Tuesday, January 17, 2012

A Porcelain Tale by Purple Mark

 

The puppet-boy hurried down the staircase of the palace as did Byron and Shelley,
and like them found the secret entrance into Palazzo Scarlotti, in its mirrored halls,
in the tapestried pavilions, he was profoundly alone. There were no others here in
all the palace.

Botwobbles were known to live around porcelain fixtures of certain houses. They
were cheerful, winsome balloonlike animals playful as otters. Their play attracted
the puppet-boy who clicked in to just below the edge of the tub and was drenched
for his curiosity.

The Botwobble eyes shone down like beads. They saw a small boy with a
porcelain head, hands and feet wearing a now wet sky-blue suit beneath them.
“Have you seen anyone or anything like me?”
The Botwobbles gestured with their tiny snouts: up and to the right.

She sat in a curiosity case elegant in burgundy. “My lovely creature, you should
play with more spirit!”Her Maker repositioned her hands and mallets over the
strings of the harpsichord, bent over, kissed her, “Let us begin once more.”
The Puppet wondered at her playing.

At one point she seemed to peer at him during her performance.
Yet her eyes were closed. She was so beautiful, he stood entranced.
He was spotted by the Maker. “You have an admirer, Josephine!”
“Come in, little man. Care to play with us? It can be arranged.”

The puppet-boy nodded his head. His strings had led him here.
He had not wondered how he had become lost, but upon seeing her beautiful
porcelain face done with the finest strokes of the brush,
in his empty head he could not imagine anywhere else as his home.
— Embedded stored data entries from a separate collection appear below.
-- ==== Sys2Proof/Machine/Calendar.lean ====
section
/-!
DEFINITION. The calendar of R128 and the calendar times of 10.8: dates counted in whole days from
1-1-2000, and moments in whole seconds from 1-1-2000 0:00:00.
-/
namespace Sys2Proof.Machine

/-- R128: the calendar runs for 36,525 days, to 31-12-2099. -/
def calendarDays : Nat := 36525

/-- 10.8: the calendar time of 31-12-2099 23:59:59. -/
def calendarMax : Nat := 3155759999

/-- R128: a year divisible by 4 is a leap year; the year counted from 2000. -/
def isLeap (y : Int) : Bool := y % 4 == 0

/-- R128: the length of a month in a year counted from 2000; 0 for no month. -/
def monthLength (y : Int) (m : Nat) : Nat :=
  match m with
  | 1 | 3 | 5 | 7 | 8 | 10 | 12 => 31
  | 4 | 6 | 9 | 11 => 30
  | 2 => if isLeap y then 29 else 28
  | _ => 0

/-- The days before a month, within its year. -/
def daysBeforeMonth (y : Int) (m : Nat) : Nat :=
  ((List.range (m - 1)).map (fun i => monthLength y (i + 1))).foldl (· + ·) 0

/-- The days from 1-1-2000 to the first day of a year counted from 2000 (log 32 for the years
outside the calendar). -/
def daysBeforeYear (y : Int) : Int := 365 * y + (y + 3) / 4

/-- A day and month that form a real date in a year counted from 2000. -/
def isDate (y : Int) (m d : Nat) : Bool := decide (1 ≤ d) && decide (d ≤ monthLength y m)

/-- The day number of a date, the year counted from 2000. -/
def dayNumber (y : Int) (m d : Nat) : Int :=
  daysBeforeYear y + daysBeforeMonth y m + ((d : Int) - 1)

/-- The month and day of a day of the year, counted from 0, by running through the months left. -/
def monthOfDay (y : Int) : List Nat → Nat → Nat × Nat
  | [], d => (12, d + 1)
  | m :: ms, d => if d < monthLength y m then (m, d + 1) else monthOfDay y ms (d - monthLength y m)

/-- The year counted from 2000 of a day number. -/
def yearOfDay (n : Int) : Int :=
  let c := n / 1461
  let r := n % 1461
  4 * c + (if r < 366 then 0 else (r - 1) / 365)

/-- The year (counted from 2000), month and day of a day number. -/
def dateOfDay (n : Int) : Int × Nat × Nat :=
  let y := yearOfDay n
  let md := monthOfDay y (List.range' 1 12) (n - daysBeforeYear y).toNat
  (y, md.1, md.2)

/-- The whole days from 1-1-2000 to a date (R128). -/
def DateTime.days (t : DateTime) : Nat := (dayNumber ((t.year : Int) - 2000) t.month t.day).toNat

/-- The calendar time of a date and time (10.8). -/
def DateTime.seconds (t : DateTime) : Nat :=
  t.days * 86400 + t.hour * 3600 + t.minute * 60 + t.second

/-- The date and time of a calendar time (10.8). -/
def DateTime.ofSeconds (n : Nat) : DateTime :=
  let d := dateOfDay ((n / 86400 : Nat) : Int)
  ⟨d.2.2, d.2.1, (d.1 + 2000).toNat, n % 86400 / 3600, n % 3600 / 60, n % 60⟩

/-- R130: a date and time that the calendar holds. -/
def DateTime.valid (t : DateTime) : Bool :=
  decide (2000 ≤ t.year) && decide (t.year ≤ 2099) && decide (1 ≤ t.month) && decide (t.month ≤ 12)
    && isDate ((t.year : Int) - 2000) t.month t.day && decide (t.hour ≤ 23)
    && decide (t.minute ≤ 59) && decide (t.second ≤ 59)

/-- The last second of the calendar (R128). -/
def DateTime.last : DateTime := ⟨31, 12, 2099, 23, 59, 59⟩

/-- R127, R128: the date and time one second on, carrying into the minute, the hour and the date;
the last second of the calendar wraps to the first. -/
def DateTime.advance (t : DateTime) : DateTime :=
  if t.second < 59 then { t with second := t.second + 1 }
  else if t.minute < 59 then { t with second := 0, minute := t.minute + 1 }
  else if t.hour < 23 then { t with second := 0, minute := 0, hour := t.hour + 1 }
  else if t.day < monthLength ((t.year : Int) - 2000) t.month then
    { t with second := 0, minute := 0, hour := 0, day := t.day + 1 }
  else if t.month < 12 then
    { t with second := 0, minute := 0, hour := 0, day := 1, month := t.month + 1 }
  else if t.year < 2099 then
    { t with second := 0, minute := 0, hour := 0, day := 1, month := 1, year := t.year + 1 }
  else DateTime.first

/-- R128: the weekday of a day number; 0 to 6 stand for MONDAY to SUNDAY. -/
def weekdayOf (day : Nat) : Nat := (day + 5) % 7

/-- R128: the weekday of a date. -/
def DateTime.weekday (t : DateTime) : Nat := weekdayOf t.days

end Sys2Proof.Machine
end

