-- ==== Sys2Proof/Machine/Tuner.lean ====
section
/-!
DEFINITION. The Tuner Unit (chapter 5): dividers and bands, the synthesizer words, the tuner states,
AFC, search, install, ownership, and what a tuning change does to the Data Line Processor (R118, R121,
R124).
-/
namespace Sys2Proof.Machine

/-! ### Dividers and bands (5.1) -/

/-- R88: the intermediate frequency in kHz. -/
def ifKhz : FieldSystem → Nat
  | .f50 => 38900
  | .f60 => 45750

/-- R88: the divider of a picture frequency in kHz. -/
def dividerOf (f : FieldSystem) (khz : Nat) : Nat := (16 * (khz + ifKhz f) + 500) / 1000

/-- R88: the frequency shown for a divider, in kHz. -/
def frequencyOf (f : FieldSystem) (n : Int) : Int := (125 * n - 2 * (ifKhz f : Int) + 1) / 2

/-- R88: a divider within the divider range of a field system. -/
def inDividerRange (f : FieldSystem) (n : Nat) : Bool :=
  decide (dividerOf f 45250 ≤ n) && decide (n ≤ dividerOf f 863250)

/-- R89: the limits of a band. -/
def BandTable.limit (t : BandTable) : Band → BandLimit
  | .low => t.low
  | .high => t.high
  | .uhf => t.uhf

/-- R89: a divider lies in a band. -/
def BandLimit.holds (l : BandLimit) (n : Int) : Bool :=
  decide ((l.lo : Int) ≤ n) && decide (n ≤ (l.hi : Int))

/-- R89: the band a divider lies in, or none. -/
def BandTable.bandOf (t : BandTable) (n : Int) : Option Band :=
  if t.low.holds n then some .low
  else if t.high.holds n then some .high
  else if t.uhf.holds n then some .uhf
  else none

/-- R89: the six limits, lowest first. -/
def BandTable.limits (t : BandTable) : List (Nat × Band) :=
  [(t.low.lo, .low), (t.low.hi, .low), (t.high.lo, .high), (t.high.hi, .high), (t.uhf.lo, .uhf),
    (t.uhf.hi, .uhf)]

/-- R89: the nearest band limit with its band; the earlier one of the list on a tie. -/
def nearestOf (n : Int) : List (Nat × Band) → Option (Nat × Band)
  | [] => none
  | x :: xs =>
      match nearestOf n xs with
      | none => some x
      | some y => if (n - y.1).natAbs < (n - x.1).natAbs then some y else some x

/-- R89: the nearest band limit of a divider. -/
def BandTable.nearest (t : BandTable) (n : Int) : Nat × Band :=
  (nearestOf n t.limits).getD (t.low.lo, .low)

/-- R89: the band used for a divider. -/
def BandTable.bandFor (t : BandTable) (n : Int) : Band := (t.bandOf n).getD (t.nearest n).2

/-! ### Presets and the tuning in force -/

/-- 5.3: a preset's entry; `none` for a BLANK one. -/
def Tnu.preset (t : Tnu) (p : Nat) : Option Preset := t.presets.getD (p - 1) none

/-- A preset's entry replaced. -/
def putPreset (p : Nat) (x : Option Preset) (s : State) : State :=
  { s with tnu := { s.tnu with presets := putAt s.tnu.presets (p - 1) x } }

/-- 5.2: the tuned preset. -/
def Tnu.tuned (t : Tnu) : Option Nat :=
  match t.source with
  | .preset p => some p
  | _ => none

/-- R90: the effective divider. -/
def Tnu.effective (t : Tnu) : Option Int := t.base.map (fun b => b + t.fine + t.afc)

/-! ### Words (R90) -/

/-- R90: the word of the present band and effective divider; none in IDLE. -/
def Tnu.wordNow (t : Tnu) : Option SynthWord :=
  match t.band, t.effective with
  | some b, some d => some ⟨b, d⟩
  | _, _ => none

/-- R90: the bits of a word, first bit first: three band bits, then the effective divider in 15 bits.
The data bits of a divider that 15 bits do not hold are a free value (log 12). -/
def SynthWord.bits (w : SynthWord) : BitVec 18 :=
  let band : BitVec 3 := match w.band with
    | .low => 4
    | .high => 2
    | .uhf => 1
  let data : BitVec 15 :=
    if 0 ≤ w.divider ∧ w.divider < 32768 then BitVec.ofInt 15 w.divider else Config.wordBits w.divider
  band ++ data

/-- R90: the transfer of a word begins; the band lines show its band. -/
def beginWord (w : SynthWord) (s : State) : State :=
  noted .line s { s with tnu := { s.tnu with
      word := some w, wordPending := false, bandOut := some w.band, wordTimer := s.after 180 } }
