-- ==== Sys2Proof/Machine/Transport.lean ====
section
/-!
DEFINITION. The Transport Controller (chapter 1): targets and paths, the entry to a state, requests and
their checks, the sensors, the limits, the faults and the start-up procedure.
-/
namespace Sys2Proof.Machine

/-! ### Targets (R4) and moves (R5) -/

/-- R4: a level's place in the order C0 < C1 < C2 < C3. -/
def levelRank : Level → Nat
  | .c0 => 0
  | .c1 => 1
  | .c2 => 2
  | .c3 => 3

/-- R4, R16: the states at C2 or C3, and THREADING, ENGAGING and DISENGAGING. -/
def TState.threaded (t : TState) : Bool :=
  match t with
  | .threading | .engaging | .disengaging | .threadedStop | .recordPause | .play | .still
  | .record | .searchFwd | .searchRev => true
  | _ => false

/-- R4: the destination of a target taken in a state. -/
def destOf (t : Target) (now : TState) : TState :=
  match t with
  | .eject => .empty
  | .unthread => .unthreadedStop
  | .windFwd => .windFwd
  | .windRev => .windRev
  | .stop => if now.threaded then .threadedStop else .unthreadedStop
  | .recordPause => .recordPause
  | .play => .play
  | .still => .still
  | .record => .record
  | .searchFwd => .searchFwd
  | .searchRev => .searchRev

/-- R5: the move up from a level. -/
def moveUp : Level → TState
  | .c0 => .accepting
  | .c1 => .threading
  | .c2 | .c3 => .engaging

/-- R5: the move down from a level. -/
def moveDown : Level → TState
  | .c3 => .disengaging
  | .c2 => .unthreading
  | .c1 | .c0 => .ejecting

/-- R24: the move back to the from-code of a move. -/
def moveBack : TState → TState
  | .accepting => .ejecting
  | .ejecting => .accepting
  | .threading => .unthreading
  | .unthreading => .threading
  | .engaging => .disengaging
  | .disengaging => .engaging
  | t => t

/-- R2: a move drives the loading motor IN when it rises. -/
def movesIn (t : TState) : Bool :=
  match moveOf t with
  | some (a, b) => decide (levelRank a < levelRank b)
  | none => false

/-! ### The demands of a state (R3) -/

/-- R3: the drum's reference while the target stands as it does. -/
def goalRef (g : Option Goal) : DrumRef :=
  match g.map Goal.target with
  | some .record | some .recordPause => .video
  | _ => .internal

/-- R3: the drum's demand in a state. -/
def drumDemand (t : TState) (g : Option Goal) : DrumTarget :=
  match t with
  | .threading | .engaging | .disengaging => .run (goalRef g)
  | .threadedStop | .play | .still | .searchFwd | .searchRev => .run .internal
  | .recordPause | .record => .run .video
  | _ => .off

/-- R3, R44, R46: the capstan's demand in a state. -/
def capDemand (t : TState) (s : State) : CapTarget :=
  match t with
  | .play => .run false 1 1
  | .still => .hold
  | .record => .run false s.tc.recSpeed.factor 1
  | .searchFwd =>
      .run false ((s.tau.record.bind Cassette.speed).getD .sp).factor s.lku.params.searchMult
  | .searchRev =>
      .run true ((s.tau.record.bind Cassette.speed).getD .sp).factor s.lku.params.searchMult
  | _ => .off

/-- R3: the reel channel's demand in a state other than the wind states. -/
def reelDemand (t : TState) (s : State) : Drive :=
  match t with
  | .empty | .accepting | .ejecting | .threading | .unthreading => ⟨.off, 0⟩
  | .play | .record | .searchFwd => ⟨.fwd, s.lku.params.approachDuty⟩
  | .searchRev => ⟨.rev, s.lku.params.approachDuty⟩
  | .windFwd | .windRev => windDrive s
  | _ => ⟨.brake, 0⟩

/-- R3, R22, R182: APPROACH_DUTY has changed: the reel channel is asked for again in the states whose
demand it is part of. -/
def restageReel (s : State) : State :=
  if s.tc.state.isWind || s.tc.state.isDrive then stage .reel (reelDemand s.tc.state s) s else s

/-- R3, R2: the loading channel's demand in a state. -/
def loadingDemand (t : TState) : Drive :=
  if t.transient then ⟨if movesIn t then .moveIn else .moveOut, 1023⟩ else ⟨.off, 0⟩

/-- R3: the demands of a state that is being entered from `old`. A move that begins from a state that
was driving tape brakes the reel (R2, log 14). -/
def demandState (old new : TState) (s : State) : State :=
  let reel : Drive :=
    if new.transient && (old.isWind || old.isDrive) then ⟨.brake, 0⟩ else reelDemand new s
  stage .loading (loadingDemand new)
    (stage .reel reel (demandCap (capDemand new s) (demandDrum (drumDemand new s.tc.goal) s)))

/-! ### Entering a state -/

/-- What leaving a state does (R15, R12, R45, R52, R60, R75). -/
def leaveState (old new : TState) (s : State) : State :=
  let s1 := if old = .record then gateOff s else s
  let s2 := if new.keepsRecording then s1 else closeRecording s1
  let s3 := if old = .play then leavePlay s2 else s2
  let s4 := if old.isReading then clearWindow s3 else s3
  if old.isDrive || old.isWind then { s4 with tau := s4.tau.stopRevs } else s4

/-- The transport state with the timers that run in it (R2, R13, R14, R19, R20, R21, R23). The display speed
goes with it (R70). -/
def setState (new : TState) (s : State) : State :=
  noted .tape s <| noted .transport s { s with tc := { s.tc with
      state := new
      lockWait := false
      lockTimer := none
      recordLockTimer := none
      moveTimer := if new.transient then s.after (secs 4) else none
      idleTimer := if new = .threadedStop then s.after (secs 300) else none
      pauseTimer :=
        if new = .still ∨ (new = .recordPause ∧ s.owner = .user) then s.after (secs 300) else none
      stallTimer := (stallWatch new).bind (fun w => s.after w.2)
      haltedTimer := if new = .halted then s.after (secs 1) else none } }

/-- What entering a state has TAU and SVU begin (R46, R52, R60, R75, R77). -/
def beginState (new : TState) (s : State) : State :=
  let s1 :=
    if new.isDrive then { s with tau := { s.tau.stopRevs with takeUpFresh := false } }
    else if new.isWind then { s with tau := { s.tau.stopRevs with ts := none, tt := none } }
    else s
  let s2 := if new.isReading then clearWindow s1 else s1
  let s3 := if new = .play then beginIdent s2 else s2
  seekEnters new s3

/-- R12, R15: the entry to RECORD turns the gate on and opens or resumes the recording; the answer
carries, for an opening, whether an entry was made. -/
def beginRecord (s : State) : State × Option Bool :=
  let s1 := gateOn s
  if s1.tc.openRec then (resumeRecording s1, none)
  else
    let o := openRecording s1
    (o.1, some o.2)

/-- R28: a change of the transport state asks for its report, before what leaving the old state does
(log 31). -/
def announce (new : TState) (s : State) : State :=
  { s with lku := { s.lku with
      wanted := if s.tc.state = new then s.lku.wanted else askFor s.lku.wanted .transport } }

/-- R3: the transport enters a state. The change is handed to PGT at the moment it is made (R28). -/
def enterRaw (new : TState) (s : State) : Handed :=
  let old := s.tc.state
  let s1 :=
    beginState new (demandState old new (setState new (leaveState old new (announce new s))))
  if new = .record then
    let r := beginRecord s1
    (r.1, [.pgtTransport new r.2, .tcEnds, .tcLocks])
  else (s1, [.pgtTransport new none, .tcEnds])

/-- R26, R187: LOCKED_OUT and POWER_DOWN are left only by a power-fail stop, a reset or a start. -/
def TState.held (t : TState) : Bool := t == .lockedOut || t == .powerDown

/-- The transport enters a state, unless it is held in LOCKED_OUT or POWER_DOWN. -/
def enter (new : TState) (s : State) : Handed :=
  if s.tc.state.held then (s, []) else enterRaw new s

/-! ### Planning (R5) -/

/-- R4, R3: a target with its destination is set; the drum's demand in the moves that keep it running
follows the target. A speed kept back for RECORD goes with any other target. -/
def setGoal (g : Goal) (s : State) : State :=
  let s1 := noted .transport s { s with tc := { s.tc with
    goal := some g
    heldSpeed := if g.target = .record then s.tc.heldSpeed else none } }
  match s.tc.state with
  | .threading | .engaging | .disengaging => demandDrum (drumDemand s.tc.state (some g)) s1
  | _ => s1

/-- R5: the destination is entered, unless the transport is there already. -/
def goTo (dest : TState) (s : State) : Handed :=
  if s.tc.state = dest then (s, []) else enter dest s

/-- R2, R49: a cam move begins; as ACCEPTING begins, TAU makes a fresh cassette record. It may arrive at
once. -/
def startMove (mv : TState) (s : State) : Handed :=
  let h := enter mv s
  (if mv = .accepting then freshRecord h.1 else h.1, h.2 ++ [.tcArrive])

/-- R16: THREADING is not begun while the dew sensor is active. -/
def refuseThreading (s : State) : Handed :=
  let s1 := endSeek .cancelled (setGoal ⟨.unthread, .unthreadedStop⟩ (latch .dew s))
  let h := goTo .unthreadedStop s1
  (h.1, h.2 ++ [.pgtOwnTarget .other])

/-- R5, R16: the plan begins a move. -/
def beginMove (mv : TState) (s : State) : Handed :=
  if mv = .threading ∧ s.tc.sensors.dew = true then refuseThreading s else startMove mv s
Papers were signed and the trunk which contained Gainsborough when he was not
being operated brought in. The boy in blue was now in the household of his new
Maker; Giuseppe Fantomas and his Fantastic Phantasmagoric Circus of
Mechanical Arts and Sciences.

All that remained was for Gainsborough to become animated by
wire and gear, not the string which had held him up for so long.
The puppet-boy would miss the freedom of the strings, but while he was within
sight of Josephine, he would be content to play with her.

---Purple Mark 010612


 
 

Prompts:                                                                         

  1. "I have walked down the staircase of the palace as did Byron and Shelley, and like them I found the secret entrance into the Palazzo Scarlotti where the nightly debauches are still being carried on by the sons of Fottia, in the mirrored halls, in the tapestried pavilions. All of the city was open to me, and I was profoundly alone.” Samuel R. Delany. Driftglass. (Signet Books, 1971). page 196.
  2. "Botwobbles were small, balloonlike animals that surfaced in bathtubs. They were cheerful, winsome creatures, as playful as otters, delighting small children whose parents would never have been able to get their progeny into a tub were it not for the prospect of playing with these good-natured water babies." Zod Wallop. by William Browning Spencer, (Borealis/White Wolf Publishing, 1995). page 122.
  3. 'My lovely creature, you should play with more spirit.' He repositioned her hands and mallets over the strings of the harpsichord, bent over, kissed her. 'Let us begin once more.'" Allen Kurzweil. A Case Of Curiosities. (Ballantine Books, 1992). page 109.